THE DATA Start Marker
-- ==== Sys2Proof/Machine/Core.lean ====
section
/-! DEFINITION. The machine behind the host's interface. -/

def Sys2Proof.core : Host.Core :=
  { State := Sys2Proof.Machine.State, Fault := Sys2Proof.Machine.Fault,
    Refusal := Sys2Proof.Machine.Refusal, step := Sys2Proof.Machine.step,
    reset := Sys2Proof.Machine.State.reset }
end

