/-! ### `setReg16` -/

@[simp] theorem State.setReg16_pc (s : State) (r : Reg16) (v : Word) : (s.setReg16 r v).pc = s.pc := by cases r <;> rfl
@[simp] theorem State.setReg16_ime (s : State) (r : Reg16) (v : Word) : (s.setReg16 r v).ime = s.ime := by cases r <;> rfl
@[simp] theorem State.setReg16_imeSched (s : State) (r : Reg16) (v : Word) : (s.setReg16 r v).imeSched = s.imeSched := by cases r <;> rfl
@[simp] theorem State.setReg16_halted (s : State) (r : Reg16) (v : Word) : (s.setReg16 r v).halted = s.halted := by cases r <;> rfl
@[simp] theorem State.setReg16_remaining (s : State) (r : Reg16) (v : Word) : (s.setReg16 r v).remaining = s.remaining := by cases r <;> rfl
@[simp] theorem State.setReg16_dmaWindow (s : State) (r : Reg16) (v : Word) : (s.setReg16 r v).dmaWindow = s.dmaWindow := by cases r <;> rfl
@[simp] theorem State.setReg16_status (s : State) (r : Reg16) (v : Word) : (s.setReg16 r v).status = s.status := by cases r <;> rfl
@[simp] theorem State.setReg16_mem (s : State) (r : Reg16) (v : Word) : (s.setReg16 r v).mem = s.mem := by cases r <;> rfl
@[simp] theorem State.setReg16_tick (s : State) (r : Reg16) (v : Word) : (s.setReg16 r v).tick = s.tick := by cases r <;> rfl
@[simp] theorem State.setReg16_events (s : State) (r : Reg16) (v : Word) : (s.setReg16 r v).events = s.events := by cases r <;> rfl
@[simp] theorem State.setReg16_draws (s : State) (r : Reg16) (v : Word) : (s.setReg16 r v).draws = s.draws := by cases r <;> rfl
@[simp] theorem State.setReg16_irq (s : State) (r : Reg16) (v : Word) : (s.setReg16 r v).irq = s.irq := by cases r <;> rfl

@[simp] theorem State.setReg16_unwritten (s : State) (r : Reg16) (v : Word) :
    (s.setReg16 r v).unwritten = s.unwritten.filter fun n => !(reg16Names r).contains n := by cases r <;> rfl

@[simp] theorem State.setSp_sp (s : State) (v : Word) : (s.setReg16 .sp v).sp = v := rfl
@[simp] theorem State.setSp_reg8 (s : State) (v : Word) (r : Reg8) : (s.setReg16 .sp v).reg8 r = s.reg8 r := by
  cases r <;> rfl
@[simp] theorem State.setSp_flags (s : State) (v : Word) : (s.setReg16 .sp v).flags = s.flags := rfl

@[simp] theorem State.setSp_a (s : State) (v : Word) : (s.setReg16 .sp v).a = s.a := rfl
@[simp] theorem State.setSp_b (s : State) (v : Word) : (s.setReg16 .sp v).b = s.b := rfl
@[simp] theorem State.setSp_c (s : State) (v : Word) : (s.setReg16 .sp v).c = s.c := rfl
@[simp] theorem State.setSp_d (s : State) (v : Word) : (s.setReg16 .sp v).d = s.d := rfl
@[simp] theorem State.setSp_e (s : State) (v : Word) : (s.setReg16 .sp v).e = s.e := rfl
@[simp] theorem State.setSp_h (s : State) (v : Word) : (s.setReg16 .sp v).h = s.h := rfl
@[simp] theorem State.setSp_l (s : State) (v : Word) : (s.setReg16 .sp v).l = s.l := rfl

/-! ### `setFlags` -/

@[simp] theorem State.setFlags_a (s : State) (z n h c : Option Bool) : (s.setFlags z n h c).a = s.a := rfl
@[simp] theorem State.setFlags_b (s : State) (z n h c : Option Bool) : (s.setFlags z n h c).b = s.b := rfl
@[simp] theorem State.setFlags_c (s : State) (z n h c : Option Bool) : (s.setFlags z n h c).c = s.c := rfl
@[simp] theorem State.setFlags_d (s : State) (z n h c : Option Bool) : (s.setFlags z n h c).d = s.d := rfl
@[simp] theorem State.setFlags_e (s : State) (z n h c : Option Bool) : (s.setFlags z n h c).e = s.e := rfl
@[simp] theorem State.setFlags_h (s : State) (z n h c : Option Bool) : (s.setFlags z n h c).h = s.h := rfl
@[simp] theorem State.setFlags_l (s : State) (z n h c : Option Bool) : (s.setFlags z n h c).l = s.l := rfl
@[simp] theorem State.setFlags_sp (s : State) (z n h c : Option Bool) : (s.setFlags z n h c).sp = s.sp := rfl
@[simp] theorem State.setFlags_pc (s : State) (z n h c : Option Bool) : (s.setFlags z n h c).pc = s.pc := rfl
@[simp] theorem State.setFlags_ime (s : State) (z n h c : Option Bool) : (s.setFlags z n h c).ime = s.ime := rfl
@[simp] theorem State.setFlags_imeSched (s : State) (z n h c : Option Bool) : (s.setFlags z n h c).imeSched = s.imeSched := rfl
@[simp] theorem State.setFlags_halted (s : State) (z n h c : Option Bool) : (s.setFlags z n h c).halted = s.halted := rfl
@[simp] theorem State.setFlags_remaining (s : State) (z n h c : Option Bool) : (s.setFlags z n h c).remaining = s.remaining := rfl
@[simp] theorem State.setFlags_dmaWindow (s : State) (z n h c : Option Bool) : (s.setFlags z n h c).dmaWindow = s.dmaWindow := rfl
@[simp] theorem State.setFlags_status (s : State) (z n h c : Option Bool) : (s.setFlags z n h c).status = s.status := rfl
@[simp] theorem State.setFlags_mem (s : State) (z n h c : Option Bool) : (s.setFlags z n h c).mem = s.mem := rfl
@[simp] theorem State.setFlags_tick (s : State) (z n h c : Option Bool) : (s.setFlags z n h c).tick = s.tick := rfl
@[simp] theorem State.setFlags_events (s : State) (z n h c : Option Bool) : (s.setFlags z n h c).events = s.events := rfl
@[simp] theorem State.setFlags_draws (s : State) (z n h c : Option Bool) : (s.setFlags z n h c).draws = s.draws := rfl
@[simp] theorem State.setFlags_irq (s : State) (z n h c : Option Bool) : (s.setFlags z n h c).irq = s.irq := rfl
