-- ==== Sys2Proof/Laws/Ops.lean ====
section
/-! SUPPORT. What each named operation can do, once: sequencing, checked reads, bus accesses, fetches,
the stack, interrupt entry. -/
namespace Sys2Proof.Machine

open Sys2Proof

variable {α β : Type}

/-! ### Sequencing -/

@[simp] theorem Result.next_andThen (v : α) (f : α → Result β) :
    Result.andThen (.next v : Result α) f = f v := rfl
@[simp] theorem Result.fault_andThen (r : Fault) (f : α → Result β) :
    Result.andThen (.fault r : Result α) f = .fault r := rfl
@[simp] theorem Result.refused_andThen (r : Refusal) (f : α → Result β) :
    Result.andThen (.refused r : Result α) f = .refused r := rfl

/-- A sequence answers next exactly when both parts do. -/
theorem Result.andThen_next {x : Result α} {f : α → Result β} {w : β} :
    x.andThen f = .next w ↔ ∃ v, x = .next v ∧ f v = .next w := by
  cases x <;> simp

/-! ### Slots -/

@[simp] theorem State.reg16_sp (s : State) : s.reg16 .sp = s.sp := rfl
@[simp] theorem reg16Names_sp : reg16Names .sp = [.sp] := rfl

theorem checked_of_holds {names : List RegName} {s : State} (h : s.Holds names) (v : α) :
    checked names v s = .next v := by
  have : (names.find? fun n => s.unwritten.contains n) = none := by
    rw [List.find?_eq_none]
    intro n hn
    simpa using h n hn
  simp only [checked, this]

theorem checked_next {names : List RegName} {s : State} {v w : α} :
    checked names v s = .next w ↔ s.Holds names ∧ w = v := by
  constructor
  · intro h
    unfold checked at h
    split at h
    · rename_i hf
      rw [List.find?_eq_none] at hf
      refine ⟨fun n hn => by simpa using hf n hn, ?_⟩
      cases h; rfl
    · cases h
  · rintro ⟨h, rfl⟩
    exact checked_of_holds h _

theorem readReg8_next {r : Reg8} {s : State} {v : Byte} :
    readReg8 r s = .next v ↔ s.Holds [regName r] ∧ v = s.reg8 r := checked_next

theorem readReg16_next {r : Reg16} {s : State} {v : Word} :
    readReg16 r s = .next v ↔ s.Holds (reg16Names r) ∧ v = s.reg16 r := checked_next

theorem readC_next {s : State} {v : Bool} : readC s = .next v ↔ s.Holds [.fc] ∧ v = s.flags.c :=
  checked_next

theorem carryIn_next {u : Bool} {s : State} {v : Bool} :
    carryIn u s = .next v ↔ (u = true → s.Holds [.fc]) ∧ v = (u && s.flags.c) := by
  cases u
  · simp [carryIn, eq_comm]
  · simp [carryIn, readC_next]

theorem condHolds_next {cc : Cond} {s : State} {v : Bool} :
    condHolds cc s = .next v ↔ s.Holds (condNames cc) ∧ v = condOf cc s.flags := by
  cases cc <;>
    simp only [condHolds, readZ, readC, Result.andThen_next, checked_next, condNames, condOf]
  · simp [eq_comm]
  · simp [eq_comm]

theorem charge_next {cost : Nat} {s t : State} : charge cost s = .next t ↔ t = s.owing (cost - 1) := by
  simp [charge, eq_comm]

/-! ### The bus -/

theorem busRead_next {a : Word} {s : State} {p : Byte × State} :
    busRead a s = .next p ↔ s.Admits a ∧ p = (s.readVal a, s.afterRead a) := by
  unfold busRead dmaConflict
  cases h : s.busBlocked a <;> simp [State.Admits, h, @eq_comm _ p]

theorem busWrite_next {a : Word} {v : Byte} {s t : State} :
    busWrite a v s = .next t ↔ s.Admits a ∧ t = s.afterWrite a v := by
  unfold busWrite dmaConflict
  cases h : s.busBlocked a <;> simp [State.Admits, h, @eq_comm _ t]

/-- A bus access never faults (R214); in the DMA window it is refused (R228). -/
theorem busRead_blocked {a : Word} {s : State} (h : s.busBlocked a = true) :
    busRead a s = .refused (.dmaBusConflict (s.refused .dmaBusConflict)) := by
  simp [busRead, dmaConflict, h]

theorem busWrite_blocked {a : Word} {v : Byte} {s : State} (h : s.busBlocked a = true) :
    busWrite a v s = .refused (.dmaBusConflict (s.refused .dmaBusConflict)) := by
  simp [busWrite, dmaConflict, h]

/-- Whether an access is admitted depends on the DMA window alone. -/
theorem busBlocked_congr {s t : State} (h : t.dmaWindow = s.dmaWindow) (a : Word) :
    t.busBlocked a = s.busBlocked a := by
  simp [State.busBlocked, h]

@[simp] theorem busBlocked_afterRead (s : State) (b a : Word) :
    (s.afterRead b).busBlocked a = s.busBlocked a := busBlocked_congr (by simp) a
@[simp] theorem busBlocked_setReg8 (s : State) (r : Reg8) (v : Byte) (a : Word) :
    (s.setReg8 r v).busBlocked a = s.busBlocked a := busBlocked_congr (by simp) a
@[simp] theorem busBlocked_setReg16 (s : State) (r : Reg16) (v : Word) (a : Word) :
    (s.setReg16 r v).busBlocked a = s.busBlocked a := busBlocked_congr (by simp) a
@[simp] theorem busBlocked_setPc (s : State) (v : Word) (a : Word) :
    (s.setPc v).busBlocked a = s.busBlocked a := rfl

/-- A write leaves the DMA window as it was unless it goes to 0xFF46 (R137). -/
theorem afterWrite_dmaWindow (s : State) (a : Word) (v : Byte) :
    (s.afterWrite a v).dmaWindow = if a = 0xFF46#16 then Config.dmaWindow else s.dmaWindow := by
  by_cases h : a = 0xFF46#16
  · subst h; rfl
  · simp only [State.afterWrite, if_neg h]
    split <;> (try split) <;> rfl

theorem busBlocked_afterWrite (s : State) (b a : Word) (v : Byte) (h : b ≠ 0xFF46#16) :
    (s.afterWrite b v).busBlocked a = s.busBlocked a :=
  busBlocked_congr (by simp [afterWrite_dmaWindow, h]) a

/-- Right after a write to 0xFF46 every access outside HRAM is refused (R228). -/
theorem busBlocked_after_dma (s : State) (a : Word) (v : Byte) (h : region a ≠ .hram) :
    (s.afterWrite 0xFF46#16 v).busBlocked a = true := by
  simp [State.busBlocked, afterWrite_dmaWindow, Config.dmaWindow, h]

theorem busWrite16_next {a w : Word} {s t : State} :
    busWrite16 a w s = .next t ↔
      s.Store16Ready a ∧ t = (s.afterWrite a (loByte w)).afterWrite (a + 1) (hiByte w) := by
  simp only [busWrite16, Result.andThen_next, busWrite_next]
  by_cases h : a = 0xFF46#16
  · subst h
    have := busBlocked_after_dma s 0xFF47#16 (loByte w) (by decide)
    constructor
    · rintro ⟨_, ⟨-, rfl⟩, h2, -⟩
      have h2 : (s.afterWrite 0xFF46#16 (loByte w)).busBlocked 0xFF47#16 = false := h2
      simp [this] at h2
    · rintro ⟨⟨_, _, h3⟩, _⟩; exact absurd rfl h3
  · simp only [State.Store16Ready, State.Admits]
    constructor
    · rintro ⟨_, ⟨h1, rfl⟩, h2, rfl⟩
      rw [busBlocked_afterWrite _ _ _ _ h] at h2
      exact ⟨⟨h1, h2, h⟩, rfl⟩
    · rintro ⟨⟨h1, h2, _⟩, rfl⟩
      exact ⟨_, ⟨h1, rfl⟩, (busBlocked_afterWrite _ _ _ _ h).trans h2, rfl⟩

/-! ### Fetch -/

theorem fetch8_next {s : State} {p : Byte × State} :
    fetch8 s = .next p ↔ s.Admits s.pc ∧ p = (s.readVal s.pc, (s.afterRead s.pc).setPc (s.pc + 1)) := by
  simp only [fetch8, Result.andThen_next, busRead_next]
  constructor
  · rintro ⟨_, ⟨h, rfl⟩, hp⟩
    simp at hp
    exact ⟨h, hp.symm⟩
  · rintro ⟨h, rfl⟩
    exact ⟨_, ⟨h, rfl⟩, by simp⟩

/-! ### The stack -/

theorem pushByte_next {v : Byte} {s t : State} :
    pushByte v s = .next t ↔ s.Holds [.sp] ∧ s.Admits (s.sp - 1) ∧
      t = (s.setReg16 .sp (s.sp - 1)).afterWrite (s.sp - 1) v := by
  simp only [pushByte, Result.andThen_next, readReg16_next, busWrite_next]
  constructor
  · rintro ⟨_, ⟨h, rfl⟩, h1, rfl⟩
    exact ⟨h, by simpa [State.Admits] using h1, rfl⟩
  · rintro ⟨h, h1, rfl⟩
    exact ⟨_, ⟨h, rfl⟩, by simpa [State.Admits] using h1, rfl⟩

theorem holds_afterWrite (s : State) (a : Word) (v : Byte) (ns : List RegName) :
    (s.afterWrite a v).Holds ns ↔ s.Holds ns := by simp [State.Holds]

theorem holds_afterRead (s : State) (a : Word) (ns : List RegName) :
    (s.afterRead a).Holds ns ↔ s.Holds ns := by simp [State.Holds]

theorem push16_next {v : Word} {s t : State} :
    push16 v s = .next t ↔ s.PushReady ∧ t = s.afterPush v := by
  have e : s.sp - 1 - 1 = s.sp - 2 := by bv_omega
  simp only [push16, Result.andThen_next, pushByte_next, State.PushReady]
  have hne : s.sp - 1 = 0xFF46#16 ↔ s.sp = 0xFF47#16 := by constructor <;> intro h <;> bv_omega
  constructor
  · rintro ⟨_, ⟨h, h1, rfl⟩, h2, h3, rfl⟩
    simp only [State.afterWrite_sp, State.setSp_sp, e] at h3
    by_cases hs : s.sp = 0xFF47#16
    · exfalso
      rw [hne.2 hs] at h3
      have := busBlocked_after_dma (s.setReg16 .sp 0xFF46#16) (s.sp - 2) (hiByte v) (by rw [hs]; decide)
      rw [State.Admits, this] at h3
      cases h3
    · rw [State.Admits, busBlocked_afterWrite _ _ _ _ (fun hh => hs (hne.1 hh)),
        busBlocked_setReg16] at h3
      refine ⟨⟨h, h1, h3, hs⟩, ?_⟩
      simp only [State.afterPush, State.afterWrite_sp, State.setSp_sp, e]
  · rintro ⟨⟨h, h1, h2, h3⟩, rfl⟩
    refine ⟨_, ⟨h, h1, rfl⟩, ?_, ?_, ?_⟩
    · rw [holds_afterWrite]; simp [State.Holds]
    · rw [State.Admits, State.afterWrite_sp, State.setSp_sp]
      rw [busBlocked_afterWrite _ _ _ _ (fun hh => h3 (hne.1 hh)), busBlocked_setReg16, e]
      exact h2
    · simp only [State.afterPush, State.afterWrite_sp, State.setSp_sp, e]

theorem popByte_next {s : State} {p : Byte × State} :
    popByte s = .next p ↔ s.Holds [.sp] ∧ s.Admits s.sp ∧
      p = (s.readVal s.sp, (s.afterRead s.sp).setReg16 .sp (s.sp + 1)) := by
  simp only [popByte, Result.andThen_next, readReg16_next, busRead_next]
  constructor
  · rintro ⟨_, ⟨h, rfl⟩, _, ⟨h1, rfl⟩, hp⟩
    simp at hp
    exact ⟨h, h1, hp.symm⟩
  · rintro ⟨h, h1, rfl⟩
    exact ⟨_, ⟨h, rfl⟩, _, ⟨h1, rfl⟩, rfl⟩

/-- What a read answers does not depend on SP. -/
theorem readVal_setSp (s : State) (w a : Word) : (s.setReg16 .sp w).readVal a = s.readVal a := rfl

theorem pop16_next {s : State} {p : Word × State} :
    pop16 s = .next p ↔ s.PopReady ∧ p = (s.popVal, s.afterPop) := by
  have e : s.sp + 1 + 1 = s.sp + 2 := by bv_omega
  simp only [pop16, Result.andThen_next, popByte_next, State.PopReady]
  constructor
  · rintro ⟨_, ⟨h, h1, rfl⟩, _, ⟨h2, h3, rfl⟩, hp⟩
    simp only [State.setSp_sp, State.Admits, busBlocked_setReg16, busBlocked_afterRead] at h3
    refine ⟨⟨h, h1, h3⟩, ?_⟩
    simp only [State.setSp_sp, readVal_setSp, e, Host.Outcome.next.injEq] at hp
    rw [← hp]; rfl
  · rintro ⟨⟨h, h1, h3⟩, rfl⟩
    refine ⟨_, ⟨h, h1, rfl⟩, _, ⟨?_, ?_, rfl⟩, ?_⟩
    · simp [State.Holds]
    · simpa [State.Admits] using h3
    · simp only [State.setSp_sp, readVal_setSp, e]; rfl

/-! ### Interrupts -/

theorem interruptEntry_next {src : IntSource} {s t : State} :
    interruptEntry src s = .next t ↔
      s.PushReady ∧ s.sp ≠ 0x0000#16 ∧ s.sp ≠ 0x0001#16 ∧
        t = ((({ s with ime := false, imeSched := false }.acknowledge (intVector src)).afterPush s.pc).setPc
          (intVector src)).owing 4 := by
  simp only [interruptEntry, Result.andThen_next, readReg16_next, State.reg16_sp]
  constructor
  · rintro ⟨_, ⟨h, rfl⟩, h1⟩
    split at h1
    · cases h1
    · rename_i hsp
      simp only [Result.andThen_next, push16_next, charge_next] at h1
      obtain ⟨_, ⟨hr, rfl⟩, rfl⟩ := h1
      exact ⟨hr, fun h => hsp (.inl h), fun h => hsp (.inr h), rfl⟩
  · rintro ⟨hr, h0, h1, rfl⟩
    refine ⟨_, ⟨hr.1, rfl⟩, ?_⟩
    rw [if_neg (by rintro (h | h) <;> contradiction)]
    simp only [Result.andThen_next, push16_next, charge_next]
    exact ⟨_, ⟨hr, rfl⟩, rfl⟩

theorem returnToCaller_next {s t : State} :
    returnToCaller s = .next t ↔ s.PopReady ∧ t = s.afterPop.setPc s.popVal := by
  simp only [returnToCaller, Result.andThen_next, pop16_next]
  constructor
  · rintro ⟨_, ⟨h, rfl⟩, ht⟩
    cases ht
    exact ⟨h, rfl⟩
  · rintro ⟨h, rfl⟩
    exact ⟨_, ⟨h, rfl⟩, rfl⟩

end Sys2Proof.Machine
end

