theorem test_primary_row_9 :
    List.map dec [[0x90], [0x91], [0x92], [0x93], [0x94], [0x95], [0x96], [0x97], [0x98], [0x99], [0x9A], [0x9B],
      [0x9C], [0x9D], [0x9E], [0x9F]] =
     [some .subB, some .subC, some .subD, some .subE, some .subH, some .subL, some .subMemHL, some .subA,
      some .sbcAB, some .sbcAC, some .sbcAD, some .sbcAE, some .sbcAH, some .sbcAL, some .sbcAMemHL,
      some .sbcAA] := by
  decide

theorem test_primary_row_A :
    List.map dec [[0xA0], [0xA1], [0xA2], [0xA3], [0xA4], [0xA5], [0xA6], [0xA7], [0xA8], [0xA9], [0xAA], [0xAB],
      [0xAC], [0xAD], [0xAE], [0xAF]] =
     [some .andB, some .andC, some .andD, some .andE, some .andH, some .andL, some .andMemHL, some .andA,
      some .xorB, some .xorC, some .xorD, some .xorE, some .xorH, some .xorL, some .xorMemHL, some .xorA] := by
  decide

theorem test_primary_row_B :
    List.map dec [[0xB0], [0xB1], [0xB2], [0xB3], [0xB4], [0xB5], [0xB6], [0xB7], [0xB8], [0xB9], [0xBA], [0xBB],
      [0xBC], [0xBD], [0xBE], [0xBF]] =
     [some .orB, some .orC, some .orD, some .orE, some .orH, some .orL, some .orMemHL, some .orA,
      some .cpB, some .cpC, some .cpD, some .cpE, some .cpH, some .cpL, some .cpMemHL, some .cpA] := by
  decide

theorem test_primary_row_C :
    List.map dec [[0xC0], [0xC1], [0xC2, 0x34, 0x12], [0xC3, 0x34, 0x12], [0xC4, 0x34, 0x12], [0xC5], [0xC6, 0x12],
      [0xC7], [0xC8], [0xC9], [0xCA, 0x34, 0x12], [0xCC, 0x34, 0x12], [0xCD, 0x34, 0x12], [0xCE, 0x12],
      [0xCF]] =
     [some .retNZ, some .popBC, some (.jpNZA16 0x1234), some (.jpA16 0x1234), some (.callNZA16 0x1234),
      some .pushBC, some (.addAN8 0x12), some .rst00, some .retZ, some .ret, some (.jpZA16 0x1234),
      some (.callZA16 0x1234), some (.callA16 0x1234), some (.adcAN8 0x12), some .rst08] := by
  decide

theorem test_primary_row_D :
    List.map dec [[0xD0], [0xD1], [0xD2, 0x34, 0x12], [0xD3], [0xD4, 0x34, 0x12], [0xD5], [0xD6, 0x12], [0xD7],
      [0xD8], [0xD9], [0xDA, 0x34, 0x12], [0xDB], [0xDC, 0x34, 0x12], [0xDD], [0xDE, 0x12], [0xDF]] =
     [some .retNC, some .popDE, some (.jpNCA16 0x1234), some (.unassigned 0xD3),
      some (.callNCA16 0x1234), some .pushDE, some (.subN8 0x12), some .rst10, some .retC, some .reti,
      some (.jpCA16 0x1234), some (.unassigned 0xDB), some (.callCA16 0x1234), some (.unassigned 0xDD),
      some (.sbcAN8 0x12), some .rst18] := by
  decide

theorem test_primary_row_E :
    List.map dec [[0xE0, 0x12], [0xE1], [0xE2], [0xE3], [0xE4], [0xE5], [0xE6, 0x12], [0xE7], [0xE8, 0x12], [0xE9],
      [0xEA, 0x34, 0x12], [0xEB], [0xEC], [0xED], [0xEE, 0x12], [0xEF]] =
     [some (.ldhMemA8A 0x12), some .popHL, some .ldMemCA, some (.unassigned 0xE3),
      some (.unassigned 0xE4), some .pushHL, some (.andN8 0x12), some .rst20, some (.addSPE8 0x12),
      some .jpHL, some (.ldMemA16A 0x1234), some (.unassigned 0xEB), some (.unassigned 0xEC),
      some (.unassigned 0xED), some (.xorN8 0x12), some .rst28] := by
  decide

theorem test_primary_row_F :
    List.map dec [[0xF0, 0x12], [0xF1], [0xF2], [0xF3], [0xF4], [0xF5], [0xF6, 0x12], [0xF7], [0xF8, 0x12], [0xF9],
      [0xFA, 0x34, 0x12], [0xFB], [0xFC], [0xFD], [0xFE, 0x12], [0xFF]] =
     [some (.ldhAMemA8 0x12), some .popAF, some .ldAMemC, some .di, some (.unassigned 0xF4),
      some .pushAF, some (.orN8 0x12), some .rst30, some (.ldHLSPE8 0x12), some .ldSPHL,
      some (.ldAMemA16 0x1234), some .ei, some (.unassigned 0xFC), some (.unassigned 0xFD),
      some (.cpN8 0x12), some .rst38] := by
  decide

theorem test_extended_row_0 :
    List.map dec [[0xCB, 0x00], [0xCB, 0x01], [0xCB, 0x02], [0xCB, 0x03], [0xCB, 0x04], [0xCB, 0x05], [0xCB, 0x06],
      [0xCB, 0x07], [0xCB, 0x08], [0xCB, 0x09], [0xCB, 0x0A], [0xCB, 0x0B], [0xCB, 0x0C], [0xCB, 0x0D],
      [0xCB, 0x0E], [0xCB, 0x0F]] =
     [some .rlcB, some .rlcC, some .rlcD, some .rlcE, some .rlcH, some .rlcL, some .rlcMemHL, some .rlcA,
      some .rrcB, some .rrcC, some .rrcD, some .rrcE, some .rrcH, some .rrcL, some .rrcMemHL, some .rrcA] := by
  decide

theorem test_extended_row_1 :
    List.map dec [[0xCB, 0x10], [0xCB, 0x11], [0xCB, 0x12], [0xCB, 0x13], [0xCB, 0x14], [0xCB, 0x15], [0xCB, 0x16],
      [0xCB, 0x17], [0xCB, 0x18], [0xCB, 0x19], [0xCB, 0x1A], [0xCB, 0x1B], [0xCB, 0x1C], [0xCB, 0x1D],
      [0xCB, 0x1E], [0xCB, 0x1F]] =
     [some .rlB, some .rlC, some .rlD, some .rlE, some .rlH, some .rlL, some .rlMemHL, some .rlA,
      some .rrB, some .rrC, some .rrD, some .rrE, some .rrH, some .rrL, some .rrMemHL, some .rrA] := by
  decide

theorem test_extended_row_2 :
    List.map dec [[0xCB, 0x20], [0xCB, 0x21], [0xCB, 0x22], [0xCB, 0x23], [0xCB, 0x24], [0xCB, 0x25], [0xCB, 0x26],
      [0xCB, 0x27], [0xCB, 0x28], [0xCB, 0x29], [0xCB, 0x2A], [0xCB, 0x2B], [0xCB, 0x2C], [0xCB, 0x2D],
      [0xCB, 0x2E], [0xCB, 0x2F]] =
     [some .slaB, some .slaC, some .slaD, some .slaE, some .slaH, some .slaL, some .slaMemHL, some .slaA,
      some .sraB, some .sraC, some .sraD, some .sraE, some .sraH, some .sraL, some .sraMemHL, some .sraA] := by
  decide

theorem test_extended_row_3 :
    List.map dec [[0xCB, 0x30], [0xCB, 0x31], [0xCB, 0x32], [0xCB, 0x33], [0xCB, 0x34], [0xCB, 0x35], [0xCB, 0x36],
      [0xCB, 0x37], [0xCB, 0x38], [0xCB, 0x39], [0xCB, 0x3A], [0xCB, 0x3B], [0xCB, 0x3C], [0xCB, 0x3D],
      [0xCB, 0x3E], [0xCB, 0x3F]] =
     [some .swapB, some .swapC, some .swapD, some .swapE, some .swapH, some .swapL, some .swapMemHL,
      some .swapA, some .srlB, some .srlC, some .srlD, some .srlE, some .srlH, some .srlL,
      some .srlMemHL, some .srlA] := by
  decide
THE DATA End Marker
### ACTION ITEM
Transcribe each line of the data above, unaltered, from the one where "s.status := by cases r <;> rfl" appears to the one where "s.flags := rfl" appears, inclusive of both.

### RESPONSE AREA
@[simp] theorem State.setReg16_status (s : State) (r : Reg16) (v : Word) : (s.setReg16 r v).status = s.status := by cases r <;> rfl
@[simp] theorem State.setReg16_mem (s : State) (r : Reg16) (v : Word) : (s.setReg16 r v).mem = s.mem := by cases r <;> rfl
@[simp] theorem State.setReg16_tick (s : State) (r : Reg16) (v : Word) : (s.setReg16 r v).tick = s.tick := by cases r <;> rfl
@[simp] theorem State.setReg16_events (s : State) (r : Reg16) (v : Word) : (s.setReg16 r v).events = s.events := by cases r <;> rfl
@[simp] theorem State.setReg16_draws (s : State) (r : Reg16) (v : Word) : (s.setReg16 r v).draws = s.draws := by cases r <;> rfl
@[simp] theorem State.setReg16_irq (s : State) (r : Reg16) (v : Word) : (s.setReg16 r v).irq = s.irq := by cases r <;> rfl

@[simp] theorem State.setReg16_unwritten (s : State) (r : Reg16) (v : Word) :
    (s.setReg16 r v).unwritten = s.unwritten.filter fun n => !(reg16Names r).contains n := by cases r <;> rfl

@[simp] theorem State.setSp_sp (s : State) (v : Word) : (s.setReg16 .sp v).sp = v := rfl
@[simp] theorem State.setSp_reg8 (s : State) (v : Word) (r : Reg8) : (s.setReg16 .sp v).reg8 r = s.reg8 r := by
  cases r <;> rfl
@[simp] theorem State.setSp_flags (s : State) (v : Word) : (s.setReg16 .sp v).flags = s.flags := rfl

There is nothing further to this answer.